Asked how many spot condemnations the city might undertake and how they will be funded, Dunlap said, “That is something we are in discussions about.”
The other change in the bill allows the city to designate certain properties or Census blocks in which to prohibit the sale of tax liens.
When absentee owners don’t pay their property taxes, companies like American Tax Funding and Tax Ease Lien Services can pay the bill on their behalf and file a lien against the property. They’re entitled to get their money back with interest, including from any proceeds of the sale of the home.
Vacant homes often accumulate tax liens, adding third-parties with claims to the property.
SB 230 only applies to future years; it does not remove the many years of tax liens that problem properties have already racked up.
Louisville – with its merged city/county status — is the only municipality in the state that lacks discretion on whether to sell tax liens, McGarvey said.

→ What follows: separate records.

-- ==== Sys2Proof/Machine/Sparse.lean ====
section
/-!
DEFINITION. Operations over sparse tables (`Sparse` in Word.lean): memories, register files, register pages. A
table lists strictly rising keys and no entry equal to the default, so that equal tables are equal lists.
-/
namespace Sys2Proof

/-- What a table holds at a key: the value first listed, or the default `z`. -/
def Sparse.get {α : Type} (z : α) : Sparse α → Nat → α
  | [], _ => z
  | (k, v) :: rest, n => if n = k then v else Sparse.get z rest n

/-- The table with nothing listed at key `n`. -/
def Sparse.drop {α : Type} : Sparse α → Nat → Sparse α
  | [], _ => []
  | (k, v) :: rest, n => if n = k then Sparse.drop rest n else (k, v) :: Sparse.drop rest n

/-- The table with value `v` at key `n`, keys kept rising and default values unlisted. -/
def Sparse.set {α : Type} [DecidableEq α] (z : α) : Sparse α → Nat → α → Sparse α
  | [], n, v => if v = z then [] else [(n, v)]
  | (k, w) :: rest, n, v =>
    if n < k then (if v = z then (k, w) :: Sparse.drop rest n else (n, v) :: (k, w) :: rest)
    else if n = k then (if v = z then Sparse.drop rest n else (n, v) :: rest)
    else (k, w) :: Sparse.set z rest n v

/-- The table's canonical form: keys strictly rising from `lo`, no default value listed. -/
def Sparse.wfFrom {α : Type} [DecidableEq α] (z : α) : Nat → Sparse α → Bool
  | _, [] => true
  | lo, (k, v) :: rest => decide (lo ≤ k) && decide (v ≠ z) && Sparse.wfFrom z (k + 1) rest

/-- The canonical form of a table. -/
def Sparse.wf {α : Type} [DecidableEq α] (z : α) (t : Sparse α) : Bool := Sparse.wfFrom z 0 t

/-- What a byte of memory that nothing has written reads as. DESIGN CHOICE (log 1): the spec gives no power-on
contents, and the model takes zero. -/
def emptyByte : Byte := 0

/-- One byte of a memory. -/
def Memory.get (m : Memory) (a : Nat) : Byte := Sparse.get emptyByte m a
/-- A memory with one byte written. -/
def Memory.set (m : Memory) (a : Nat) (b : Byte) : Memory := Sparse.set emptyByte m a b
/-- The canonical form of a memory. -/
def Memory.wf (m : Memory) : Bool := Sparse.wf emptyByte m

/-- `n` consecutive bytes from address `a` up. -/
def Memory.bytes (m : Memory) (a : Nat) : Nat → List Byte
  | 0 => []
  | n + 1 => m.get a :: Memory.bytes m (a + 1) n

/-- Bytes stored from address `a` up. -/
def Memory.store (m : Memory) (a : Nat) : List Byte → Memory
  | [] => m
  | b :: rest => Memory.store (m.set a b) (a + 1) rest

/-- The value of a byte string, its first byte lowest (R8). -/
def leNat : List Byte → Nat
  | [] => 0
  | b :: rest => b.toNat + 256 * leNat rest

/-- The low `n` bytes of a value, lowest first (R8). -/
def leBytes : Nat → Nat → List Byte
  | 0, _ => []
  | n + 1, v => BitVec.ofNat 8 v :: leBytes n (v / 256)

/-! ### Tables keyed by number whose entries exist or not -/

/-- The entry of a keyed list. -/
def lookupKey {α : Type} : List (Nat × α) → Nat → Option α
  | [], _ => none
  | (k, v) :: rest, n => if k = n then some v else lookupKey rest n

/-- The list with the entry at `n` replaced, or added in key order. -/
def insertKey {α : Type} : List (Nat × α) → Nat → α → List (Nat × α)
  | [], n, v => [(n, v)]
  | (k, w) :: rest, n, v =>
    if n < k then (n, v) :: (k, w) :: rest
    else if k = n then (n, v) :: rest
    else (k, w) :: insertKey rest n v

/-- The list without the entry at `n`. -/
def eraseKey {α : Type} : List (Nat × α) → Nat → List (Nat × α)
  | [], _ => []
  | (k, w) :: rest, n => if k = n then eraseKey rest n else (k, w) :: eraseKey rest n

/-- The list with the entry at `n`, where there is one, changed. -/
def modifyKey {α : Type} (l : List (Nat × α)) (n : Nat) (f : α → α) : List (Nat × α) :=
  match lookupKey l n with
  | none => l
  | some v => insertKey l n (f v)

/-- An entry put before the first that it may precede. -/
def insertBy {α : Type} (le : α → α → Bool) (x : α) : List α → List α
  | [] => [x]
  | y :: rest => if le x y then x :: y :: rest else y :: insertBy le x rest

/-- A list in the order of `le`; entries that may stand either way keep their order. -/
def orderBy {α : Type} (le : α → α → Bool) (l : List α) : List α := l.foldr (insertBy le) []

/-- The lowest number below `bound` that is no key of the list. -/
def lowestFree {α : Type} (l : List (Nat × α)) (bound : Nat) : Option Nat :=
  (List.range bound).find? fun n => (lookupKey l n).isNone

end Sys2Proof
end

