/-- Results written to register d (a pair where `wide`), unless nw is 1. -/
def Group.laneWrite (g : Group) (d : Nat) (nw wide wait : Bool) (res : List (Nat × Dword)) : Group :=
  if nw then g
  else
    let h := res.foldl (fun g r => if wide then g.lanePairSet d r.1 r.2 else g.laneSet d r.1 (r.2.extractLsb' 0 32)) g
    let m := maskOf (res.map (·.1))
    let h := h.pendLane g d m wait
    if wide then h.pendLane g (d + 1) m wait else h

/-- The results of a lane instruction written to register d and to the latch; with nw only to the latch (R27). -/
def Group.laneResult (g : Group) (d : Nat) (nw wide wait : Bool) (res : List (Nat × Dword)) : Group :=
  (g.laneWrite d nw wide wait res).pushLatch (latchOf res)

/-- A lane instruction with no lane-register destination leaves zero in its latch (R27). -/
def State.pushZero (s : State) : State := s.onGrp fun g => g.pushLatch []

/-- A lane instruction: a register it names lies beyond the frame (R57), or its effective mask is zero and it is retired
by zero-mask skip unless exempt (R33, R34), or it executes on its effective mask. -/
def lanes (regs : List Nat) (g : BitVec 3) (gn exempt : Bool) (len : Nat) (s : State) (body : Mask → State → Out) : Out :=
  if regs.any fun r => decide (s.grp.frameSize ≤ r) then s.fault causeIllegal
  else
    let m := s.grp.effMask g gn
    if m = 0 && !exempt then s.pushZero.done len else body m s

/-- A predicate written by a lane instruction in the lanes of `m`, pending until it lands (R92). -/
def State.lanePred (s : State) (n : Nat) (m v : Mask) : State :=
  s.onGrp fun g => (g.predSet n m v).addPend (.pred n) m ((g.predMask n).setWidth 64) false []

end Sys2Proof.Machine
end

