/-! ### Write operations (R243, R268) -/

/-- Whether a place lies in a peer device's memory (R419). -/
def Loc.isPeer (l : Loc) : Bool := l.space == 0 && decide (2 ^ 51 ≤ l.addr)

/-- Global and scratch memory, whose writes travel to a home. -/
def Loc.travels (l : Loc) : Bool := l.space == 0 || l.space == 2 || l.space == 4

/-- The bytes of a run with their places. -/
def runBytes (l : Loc) (bs : List Byte) : List (Loc × Byte) := bs.zipIdx.map fun b => (l.plus b.2, b.1)

/-- The bytes that the elements of a store write, each with its place, in ascending lanes. -/
def storedBytes (xs : List (List Piece × List Byte)) : List (Loc × Byte) :=
  xs.flatMap fun x =>
    (x.1.foldl (fun (acc : List (Loc × Byte) × List Byte) p => (acc.1 ++ runBytes p.loc (acc.2.take p.len), acc.2.drop p.len))
      ([], x.2)).1

/-- The line of a byte as (peer, space, line): local lines stand before those of peers, in ascending addresses, which order
peers by device number. -/
def lineOf (l : Loc) : Nat × Nat × Nat := (if l.isPeer then 1 else 0, l.space, l.addr / 128)

/-- The order in which operations leave. -/
def lineLe (a b : Nat × Nat × Nat) : Bool :=
  decide (a.1 < b.1) || (a.1 == b.1 && (decide (a.2.1 < b.2.1) || (a.2.1 == b.2.1 && decide (a.2.2 ≤ b.2.2))))

/-- The operations that the coalescer forms of stored bytes, one for each line. -/
def lineOps (bs : List (Loc × Byte)) : List (List (Loc × Byte)) :=
  (orderBy lineLe (bs.map fun b => lineOf b.1).eraseDups).map fun k => bs.filter fun b => lineOf b.1 == k

/-- The bytes of an operation on one line as a packet carries them. -/
def State.packetOf (s : State) (bs : List (Loc × Byte)) : Packet :=
  let pa := ((bs.head?).map fun b => b.1.addr / 128 * 128).getD 0
  { age := 0, src := BitVec.ofNat 9 s.devNum, dst := BitVec.ofNat 9 (pa / 2 ^ 42 % 512)
    pasid := BitVec.ofNat 20 (s.pasid s.grp.gid), gen := BitVec.ofNat 8 (((s.context s.grp.gid).map (·.gen)).getD 0), pnum := 0
    plane := 0, op := .line pa (bs.map fun b => (b.1.addr, b.2)) }

/-- The issuing group writes some bytes: its earlier loads of them have been performed, and its held writes to them are overtaken
(R271). -/
def State.overtake (s : State) (bs : List (Loc × Byte)) : State := bs.foldl (fun s x => (s.settleLine x.1).cutHeld x.1 1) s

/-- Bytes that a core writes, each at its own place. -/
def State.corePuts (s : State) (core : Nat) (bs : List (Loc × Byte)) : State := bs.foldl (fun s x => s.corePut core x.1 x.2) s

/-- One write operation of the issuing group leaves: its bytes are what the location comes to hold, and until it is performed
its home still holds the old ones. Writes of other cores to those bytes have been performed before. A peer's line also leaves
as a packet. -/
def State.sendLine (s : State) (part : Nat) (bs : List (Loc × Byte)) : State :=
  match bs with
  | [] => s
  | b :: _ =>
    let core := s.grp.core
    let s := (s.overtake bs).landFlights fun f => f.core != core && bs.any fun x => f.touches x.1 1
    let f : Flight :=
      { gid := s.grp.gid, core := core, op := s.grp.clock, part := part, space := b.1.space, addr := b.1.addr
        old := bs.map fun x => (x.1.addr, s.seeGet x.1), sent := false, landed := false }
    let s := (s.stampWrite (dieOf core) b.1).corePuts core bs
    let s := { s with flights := s.flights ++ [f] }
    if b.1.isPeer then { s with sent := s.sent ++ [s.packetOf bs] } else s

/-- Write operations of the issuing group, numbered from `part` up. -/
def State.sendLines (s : State) (part : Nat) (ops : List (List (Loc × Byte))) : State :=
  (ops.zipIdx).foldl (fun s o => s.sendLine (part + o.2) o.1) s

/-- Stored bytes leave the core: those of team and accumulator memory are written there, the others leave by lines. -/
def State.sendBytes (s : State) (bs : List (Loc × Byte)) : State :=
  let near := bs.filter fun b => !b.1.travels
  let s := near.foldl (fun s b => ((s.settleLine b.1).cutHeld b.1 1).corePut s.grp.core b.1 b.2) s
  s.sendLines 0 (lineOps (bs.filter fun b => b.1.travels))

/-- A write that its home has performed and not yet acknowledged. -/
def State.landedWrite (s : State) (part : Nat) (l : Loc) : State :=
  { s with
    flights := s.flights ++
      [{ gid := s.grp.gid, core := s.grp.core, op := s.grp.clock, part := part, space := l.space, addr := l.addr, old := []
         sent := true, landed := true }] }

/-- The places of the lines of global and scratch memory that accesses reach: each is one write operation (R268). -/
def lineAts (xs : List (Nat × List Piece)) : List (Nat × Nat × Nat) :=
  (xs.flatMap fun x => x.2.filterMap fun p => if p.loc.travels then some (lineOf p.loc) else none).eraseDups

/-- How many there are. -/
def writeLines (xs : List (Nat × List Piece)) : Nat := (lineAts xs).length

/-- The lines of peers' memory that accesses reach. -/
def peerLines (xs : List (Nat × List Piece)) : Nat := ((lineAts xs).filter fun k => k.1 == 1).length

/-- The write operations of an instruction counted: in the group's acknowledgement counter, and for peers in DRAIN. -/
def State.countLines (s : State) (xs : List (Nat × List Piece)) : State :=
  (s.countWrites (writeLines xs)).countPeers (s.ctxOf s.grp.gid) (peerLines xs)

/-- Write operations that their homes have performed at once counted, their acknowledgements outstanding; they are numbered
from `part` up. -/
def State.countLandedFrom (s : State) (part : Nat) (xs : List (Nat × List Piece)) : State :=
  ((lineAts xs).zipIdx.foldl (fun s k => s.landedWrite (part + k.2) ⟨k.1.2.1, k.1.2.2 * 128⟩) s).countLines xs

/-- All the write operations of an instruction that its homes have performed at once. -/
def State.countLanded (s : State) (xs : List (Nat × List Piece)) : State := s.countLandedFrom 0 xs

/-- The acknowledgement counter has room for `n` more writes (R268). -/
def State.ackRoom (s : State) (n : Nat) : Bool := decide (s.grp.ack + n ≤ 65535)

end Sys2Proof.Machine
end

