/-- A member fitted and its team entered, or the reason it does not fit: the partition must have the core and be enabled, and
the core must be ready (R342, R349, R420, R423, R448). -/
def State.placeMember (s : State) (die part : Nat) (l : Launch) (bound : Option Nat) (r : Nat × Nat × Nat × Nat)
    (home : Option Team) (core number : Nat) (subs : List Nat) : Except Nat (State × Team) :=
  if !s.coreIn part core || !(s.partReg part 0).getLsbD 0 then .error 0
  else if !s.ready core then .error whyNotReady
  else
    match s.fit part core l.kdesc (l.groupDescs subs.length) subs (needAcc l.kdesc) none (rankIn r core == 0) true, s.freePid die with
    | .error e, _ => .error e
    | .ok _, none => .error whyGslot
    | .ok g, some pid =>
      let t := l.team (4096 * die + pid) number core subs g home (rankIn r core) (recordPri l.record) (recordKind l.record) bound
        s.postmark.toNat
      .ok ({ s with teams := insertKey s.teams t.key t }, t)

/-- The members of a request placed in ascending cores, or the reason of the first that does not fit (R352). -/
def State.placeMembers (die part : Nat) (l : Launch) (bound : Option Nat) (r : Nat × Nat × Nat × Nat) :
    List (Nat × Nat × List Nat) → State → List Team → Except Nat (State × List Team)
  | [], s, ts => .ok (s, ts)
  | (core, number, subs) :: rest, s, ts =>
    match s.placeMember die part l bound r ts.head? core number subs with
    | .error e => .error e
    | .ok (s, t) => State.placeMembers die part l bound r rest s (ts ++ [t])

/-- A commit of a launch's next teams on the requested cores (R343, R349): their numbers must be the next ones, and their
cores a rectangle. -/
def State.tryCommit (s : State) (die : Nat) (l : Launch) (ms : List (Nat × Nat × List Nat)) : Commit :=
  let part := s.partOf l.ctx
  let ng := if recordKind l.record = 3 then 1 else needNg l.kdesc
  let cores := ms.filterMap fun m => (coreOfCode m.1).filter fun c => dieOf c == die
  let numbers := orderBy (fun a b => decide (a ≤ b)) (ms.map fun m => m.2.1)
  if 12 < ms.length ∨ cores.length ≠ ms.length ∨ numbers ≠ (List.range ms.length).map (l.next + ·)
      ∨ l.teams < l.next + ms.length then .bad
  else
    match rectangle cores with
    | none => .bad
    | some r =>
      match s.launchHandles die part l with
      | none => .dropped
      | some bound =>
        if r.2.2.1 ≠ needCw l.kdesc ∨ r.2.2.2 ≠ needCh l.kdesc then .no whyRect
        else
          let placed := orderBy (fun (a b : Nat × Nat × List Nat) => decide (a.1 ≤ b.1))
            ((cores.zip ms).map fun x => (x.1, x.2.2.1, x.2.2.2.take ng))
          match State.placeMembers die part l bound r placed s [] with
          | .error e => .no e
          | .ok (s, ts) => .placed s ts

/-- A launch of an office changed, or removed where it is wholly placed. -/
def State.onLaunch (s : State) (die k : Nat) (f : Launch → Option Launch) : State :=
  s.onOffice die fun o => { o with launches := o.launches.filterMap fun l => if l.qkey = k then f l else some l }

/-- The status SOPLACE reads. -/
def placeStatus (code reason pid : Nat) : Dword := BitVec.ofNat 64 (code + 2 ^ 4 * reason + 2 ^ 32 * pid)

/-- The placed teams of a launch begin (R339, R346, R353, R414). -/
def State.beginTeams (s : State) (die : Nat) (l : Launch) (ts : List Team) : State :=
  let s := match ts with
    | [] => s
    | t :: _ => s.clearDomains t.cluster
  let s := ts.foldl (fun s t => s.startTeam t l.block) s
  let s := s.initBarriers ts
  let s := match s.queueIndex die l.qkey with
    | none => s
    | some i => s.countOffice die 5 i (BitVec.ofNat 64 (ts.length * ((s.postmark.toNat - l.arrived) / 1000)))
  s.onLaunch die l.qkey fun l =>
    let l := { l with next := l.next + ts.length, denied := none }
    if l.next = l.teams then none else some l

/-- The bits of some cores in CMASK of a decision record. -/
def coresMask (ms : List (Nat × Nat × List Nat)) : Nat :=
  (ms.filterMap fun m => coreOfCode m.1).foldl (fun n c => n ||| 2 ^ (c % 24)) 0

/-- The PID of the committing member among the placed teams. -/
def pidFor (number : Nat) (ts : List Team) : Nat := ((ts.find? fun t => t.number == number).map fun t => t.key % 4096).getD 0

/-- A commit performed and its status (R349, R352): a failure that is its team's first, or whose reason differs from that of
the last DENY, leaves a DENY record. -/
def State.commit (s : State) (die : Nat) (l : Launch) (ms : List (Nat × Nat × List Nat)) (number : Nat) : State × Dword :=
  match s.tryCommit die l ms with
  | .bad => (s, placeStatus 3 0 0)
  | .dropped =>
    ((s.deny die l.qkey l.record l.next whyBadrec 0).onLaunch die l.qkey fun _ => none, placeStatus 1 whyBadrec 0)
  | .no e =>
    let s := if l.denied = some e then s else s.deny die l.qkey l.record l.next e (coresMask ms)
    (s.onLaunch die l.qkey fun l => some { l with denied := some e },
     placeStatus (if e = whyNotReady then 2 else 1) e 0)
  | .placed s ts => (s.beginTeams die l ts, placeStatus 0 0 (pidFor number ts))

/-- SOPLACE_COMMIT (R349): the staged members and the hart's own, of the launch of its last record, whose descriptor must be
the one last named to SONEED. The staged members stay where it answers anything but PLACED (log 90). -/
def execSoplaceCommit (die hart : Nat) (v : Dword) (s : State) : Out :=
  let x := s.hart die hart
  let own := x.member v
  let (s, st) :=
    match (s.office die).launches.find? fun l => some l.id == x.last with
    | none => (s, placeStatus 3 0 0)
    | some l =>
      if l.kdescAddr ≠ x.needAddr then (s, placeStatus 3 0 0) else s.commit die l (x.staged ++ [own]) own.2.1
  .next (s.onHart die hart fun x => { x with staged := if st.extractLsb' 0 4 = 0 then [] else x.staged, place := st })

/-! ### Kills, events, other CSRs (R347, R353) -/

/-- SOKILL (R347). -/
def execSokill (die _hart : Nat) (v : Dword) (s : State) : Out :=
  let key := 4096 * die + (v.extractLsb' 0 12).toNat
  match s.team? key with
  | none => .next s
  | some t => if t.phase = .ended then .next s else .next (s.killTeam key causeKilled 0 false)

/-- SOEVT (R347): the next event. -/
def execSoevt (die hart : Nat) (s : State) : Out :=
  match (s.office die).events with
  | [] => .next (s.onHart die hart fun x => { x with evt := 0 })
  | e :: rest =>
    let s := s.onOffice die fun o => { o with events := rest }
    .next (s.onHart die hart fun x => { x with evt := BitVec.ofNat 64 (e.1 + 2 ^ 4 * e.2) })

/-- A counter of R353 by its selector: the time a core has held teams is counted in µs and includes the present time. -/
def State.officeCounter (s : State) (die sel : Nat) : Dword :=
  let v := Sparse.get 0 s.officeCounters (die * 0x10000 + sel % 65536)
  if sel / 4096 % 16 = 2 then v + BitVec.ofNat 64 (s.heldTime (24 * die + sel % 4096) / 1000) else v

Louisville Republican Sens. Julie Raque Adams and Dan Seum and Democrat Perry Clark co-sponsored the bill. Rep. Jerry Miller, an eastern Jefferson County Republican, and Shively Democrat Joni Jenkins helped it get through the House, McGarvey said.
“That shows how this is a real Louisville issue,” he said. “You are talking about both ends of the (political) spectrum there.”
SB 229, a related bill sponsored by McGarvey, Adams and Sen. Denise Harper Angel, never got off the ground in the Senate. It would have expanded the power of the city’s land bank authority, which receives unwanted properties.